Conceptual data model contains entities, relationships and attributes. One can draw them using different notations for example ER modeling or UML, but the idea remains the same - this model doesn't know anything about the underlying DBMS. This model is the same for Oracle, SQL Server, DB2, MySQL, whatever else. So why is it important?

  • It speaks in business language and uses terms only from business users, not any programmer's or IT person's hacks.
  • It is normalized, every piece of information is stored only once.
  • It displays common structures and tries to aggregate them, it is easier to find them in such model.
  • It is readable (after a short introduction probably) by every sensible customer.
  • It doesn't contain any reference to any particular DBMS, so one can easily reuse it for ultimately any DBMS.

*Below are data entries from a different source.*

-- ==== Sys2Proof/Word.lean ====
section
/-!
DEFINITION. The words of the 2480: bytes, 16-bit words, node numbers, and the small ranges (classes,
stations) that the manual gives to single fields.
-/

namespace Sys2Proof

/-- One byte of a frame, a request or an image (R184). -/
abbrev Byte := BitVec 8

/-- A number from 0 to 65535: a point value, a mask, a report number, a generation, a scan cycle. -/
abbrev Word := BitVec 16

/-- A node number, 0 to 127 (R133). -/
abbrev Node := BitVec 7

/-- A report class, 0 to 7 (R60). -/
abbrev ReportClass := Fin 8

/-- A rank, 0 (best) to 7 (R83, R86). -/
abbrev Rank := Fin 8

/-- A field station; the modules are 1 to 63 (R15). -/
abbrev Station := Fin 64

/-- A count that saturates stays at its greatest value once it reaches it (Conventions, Numbers). -/
def saturate (greatest n : Nat) : Nat := min greatest n

/-- A node that can stand as the source of a frame, 1 to 126 (R133). -/
def validSource (n : Node) : Bool := 1 ≤ n.toNat && n.toNat ≤ 126

end Sys2Proof
end

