-- ==== Sys2Proof/Machine/Dispatch.lean ====
section
/-!
DEFINITION. One arm for each command: one direct call of its meaning.
-/

namespace Sys2Proof.Machine

def exec (i : Instr) (s : State) : Host.Outcome State Fault Refusal :=
  match i with
  | .pinReset => Sys2Proof.Machine.execPinReset s
  | .endOfPinReset pins => Sys2Proof.Machine.execEndOfPinReset pins s
  | .endOfScrub => Sys2Proof.Machine.execEndOfScrub s
  | .imageHeaderRead answer => Sys2Proof.Machine.execImageHeaderRead answer s
  | .imageRecordRead answer => Sys2Proof.Machine.execImageRecordRead answer s
  | .imageCrcRead answer => Sys2Proof.Machine.execImageCrcRead answer s
  | .fPortFrameReceived bytes => Sys2Proof.Machine.execFPortFrameReceived bytes s
  | .tPortFrameReceived bytes pins => Sys2Proof.Machine.execTPortFrameReceived bytes pins s
  | .unknownRequest src tag name params => Sys2Proof.Machine.execUnknownRequest src tag name params s
  | .claim src tag params => Sys2Proof.Machine.execClaim src tag params s
  | .yieldOwnership src tag params => Sys2Proof.Machine.execYieldOwnership src tag params s
  | .queryStatus src tag params => Sys2Proof.Machine.execQueryStatus src tag params s
  | .readEntry src tag params => Sys2Proof.Machine.execReadEntry src tag params s
  | .readModule src tag params => Sys2Proof.Machine.execReadModule src tag params s
  | .stageEntry src tag params => Sys2Proof.Machine.execStageEntry src tag params s
  | .unstageEntry src tag params => Sys2Proof.Machine.execUnstageEntry src tag params s
  | .stageModule src tag params => Sys2Proof.Machine.execStageModule src tag params s
  | .unstageModule src tag params => Sys2Proof.Machine.execUnstageModule src tag params s
  | .clearStaging src tag params => Sys2Proof.Machine.execClearStaging src tag params s
  | .copyActive src tag params => Sys2Proof.Machine.execCopyActive src tag params s
  | .copyActiveCompletion => Sys2Proof.Machine.execCopyActiveCompletion s
  | .commit src tag params => Sys2Proof.Machine.execCommit src tag params s
  | .commitRefusal => Sys2Proof.Machine.execCommitRefusal s
  | .commitCompletion => Sys2Proof.Machine.execCommitCompletion s
  | .setClass src tag params => Sys2Proof.Machine.execSetClass src tag params s
  | .setPart src tag params => Sys2Proof.Machine.execSetPart src tag params s
  | .discardClass src tag params => Sys2Proof.Machine.execDiscardClass src tag params s
  | .ack src tag params => Sys2Proof.Machine.execAck src tag params s
  | .sweepStart src tag params => Sys2Proof.Machine.execSweepStart src tag params s
  | .sweepStop src tag params => Sys2Proof.Machine.execSweepStop src tag params s
  | .armMark src tag params => Sys2Proof.Machine.execArmMark src tag params s
  | .disarmMark src tag params => Sys2Proof.Machine.execDisarmMark src tag params s
  | .hold src tag params => Sys2Proof.Machine.execHold src tag params s
  | .release src tag params => Sys2Proof.Machine.execRelease src tag params s
  | .warmRestart src tag => Sys2Proof.Machine.execWarmRestart src tag s
  | .coldRestart src tag pins => Sys2Proof.Machine.execColdRestart src tag pins s
  | .silenceExpiry station => Sys2Proof.Machine.execSilenceExpiry station s
  | .ackWaitExpiry => Sys2Proof.Machine.execAckWaitExpiry s
  | .hailExpiry => Sys2Proof.Machine.execHailExpiry s
  | .refillExpiry cls => Sys2Proof.Machine.execRefillExpiry cls s
  | .transmitGrant => Sys2Proof.Machine.execTransmitGrant s
  | .tPortFrameEnd => Sys2Proof.Machine.execTPortFrameEnd s
  | .fPortTransmitStart => Sys2Proof.Machine.execFPortTransmitStart s
  | .fPortTransmitEnd => Sys2Proof.Machine.execFPortTransmitEnd s

end Sys2Proof.Machine
end

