@[simp] theorem addAll_nil (q : ReportQueue) (classes : PerClass ClassSetting) : q.addAll classes [] = q := rfl

@[simp] theorem addAll_cons (q : ReportQueue) (classes : PerClass ClassSetting) (c : Claim) (cs : List Claim) :
    q.addAll classes (c :: cs) = (q.add classes c).addAll classes cs := rfl

@[simp] theorem addAll_append (q : ReportQueue) (classes : PerClass ClassSetting) (cs ds : List Claim) :
    q.addAll classes (cs ++ ds) = (q.addAll classes cs).addAll classes ds := by simp [ReportQueue.addAll]

@[simp] theorem raise_queue (s : State) (cs : List Claim) : (s.raise cs).queue = s.queue.addAll s.emitter.classes cs := rfl

@[simp] theorem upRoom_withTables (s : State) (t : TableStore) : (s.withTables t).upRoom = s.upRoom := rfl

/-- What a POINT frame taken for the head can change: the ACTIVE bank, the queue, the Up FIFO and the model's index of free values
(R22, R44). -/
theorem takePoint_eq (s : State) (origin : Station) (items : List Item) :
    ∃ q up n,
      s.takePoint origin items =
        { s with
          tables := s.tables.setActive (s.bankAfterFrame origin items), queue := q, ports := { s.ports with up := up }, freeCount := n } := by
  simp only [State.takePoint, State.forward]
  split <;> split <;> exact ⟨_, _, _, rfl⟩

/-- The final response of the operation in progress (R164). -/
theorem finalResponse_some {s : State} {p : InProgress} (h : s.mgmt.inProgress = some p) (st : Status) (r : Results) :
    s.finalResponse st r =
      (s.pushResponse ⟨p.source, p.tag, p.operation.code, st, r, true⟩).withMgmt
        { s.mgmt with
          cache := cacheAfterFinal s.mgmt.cache p.tag ⟨p.source, p.tag, p.operation.code, st, r, true⟩, inProgress := none } := by
  simp only [State.finalResponse, h]

/-- A report frame is granted only to the owner, with the link NORMAL, in HELD and RUNNING (R81). -/
theorem reportOffer_some {s : State} {owner : Node} {c : Choice} (h : s.reportOffer = some (owner, c)) :
    s.mgmt.owner = some owner ∧ s.emitter.link = .normal ∧ s.started = true ∧ s.choice = some c := by
  simp only [State.reportOffer, State.listener] at h
  split at h
  · rename_i h1 h2
    split at h1
    · rename_i h3; cases h; exact ⟨h1, h3.1, h3.2, h2⟩
    · cases h1
  · cases h

/-- What the arbiter's choice can be, and what stands behind each (R146). -/
theorem nextGrant_cases {s : State} {g : Grant} (h : s.nextGrant = some g) :
    (∃ r rest, s.ports.responses = r :: rest ∧ g = .response r) ∨
    s.ports.responses = [] ∧
      ((∃ owner c, s.reportOffer = some (owner, c) ∧ g = .report owner c) ∨ (∃ f rest, s.ports.up = f :: rest ∧ g = .up f) ∨
        s.ports.up = [] ∧ s.hailOffer = some g) := by
  have up : ∀ g, s.upOrHail = some g → (∃ f rest, s.ports.up = f :: rest ∧ g = .up f) ∨ s.ports.up = [] ∧ s.hailOffer = some g := by
    intro g h
    simp only [State.upOrHail] at h
    split at h
    · rename_i f rest hu; cases h; exact .inl ⟨f, rest, hu, rfl⟩
    · rename_i hu; exact .inr ⟨hu, h⟩
  simp only [State.nextGrant] at h
  split at h
  · rename_i r rest hr; cases h; exact .inl ⟨r, rest, hr, rfl⟩
  · rename_i hr
    refine .inr ⟨hr, ?_⟩
    split at h
    · rename_i owner c ho
      split at h
      · exact .inr (up g h)
      · cases h; exact .inl ⟨owner, c, ho, rfl⟩
    · exact .inr (up g h)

So the question - have you used it? If not - why? Are you aware of possible data waste dangers?

Logical data model

This is the model people usually use. It contains tables, columns, primary keys, foreign keys, unique keys. Some characteristics of it are:

  • It is created on the basis of conceptual data model, but it might not correspond 1:1 to it. For example some entities might be split, some unioned.
  • It may contain some programmer's hacks for example different flag columns for easier data selection.
  • It is aware of used DBMS. For example data types for columns are DBMS specific.
  • It may have denormalized columns (i.e. the same facts stored in more than one column) for performance reasons.
  • Table and column names might not exactly mimic business terms i.e. they might be abbreviated, changed to conform some naming rules and/or DBMS restrictions, although for easier readability it is worth to retain some dependency.
  • It is based on conceptual data model but created keeping performance and most common possible SQL statements in mind.

I'm quite sure you have used it, so the only question is - have you created it keeping performance and business critical SQL in mind?

Physical data model

What's that? Is there anything remaining to model at all? Yes it is. Heap table (i.e. table type which is used by default) is not the only available table type in Oracle. Partitioning is not the only option, which can be used in Oracle. So what is modeled here?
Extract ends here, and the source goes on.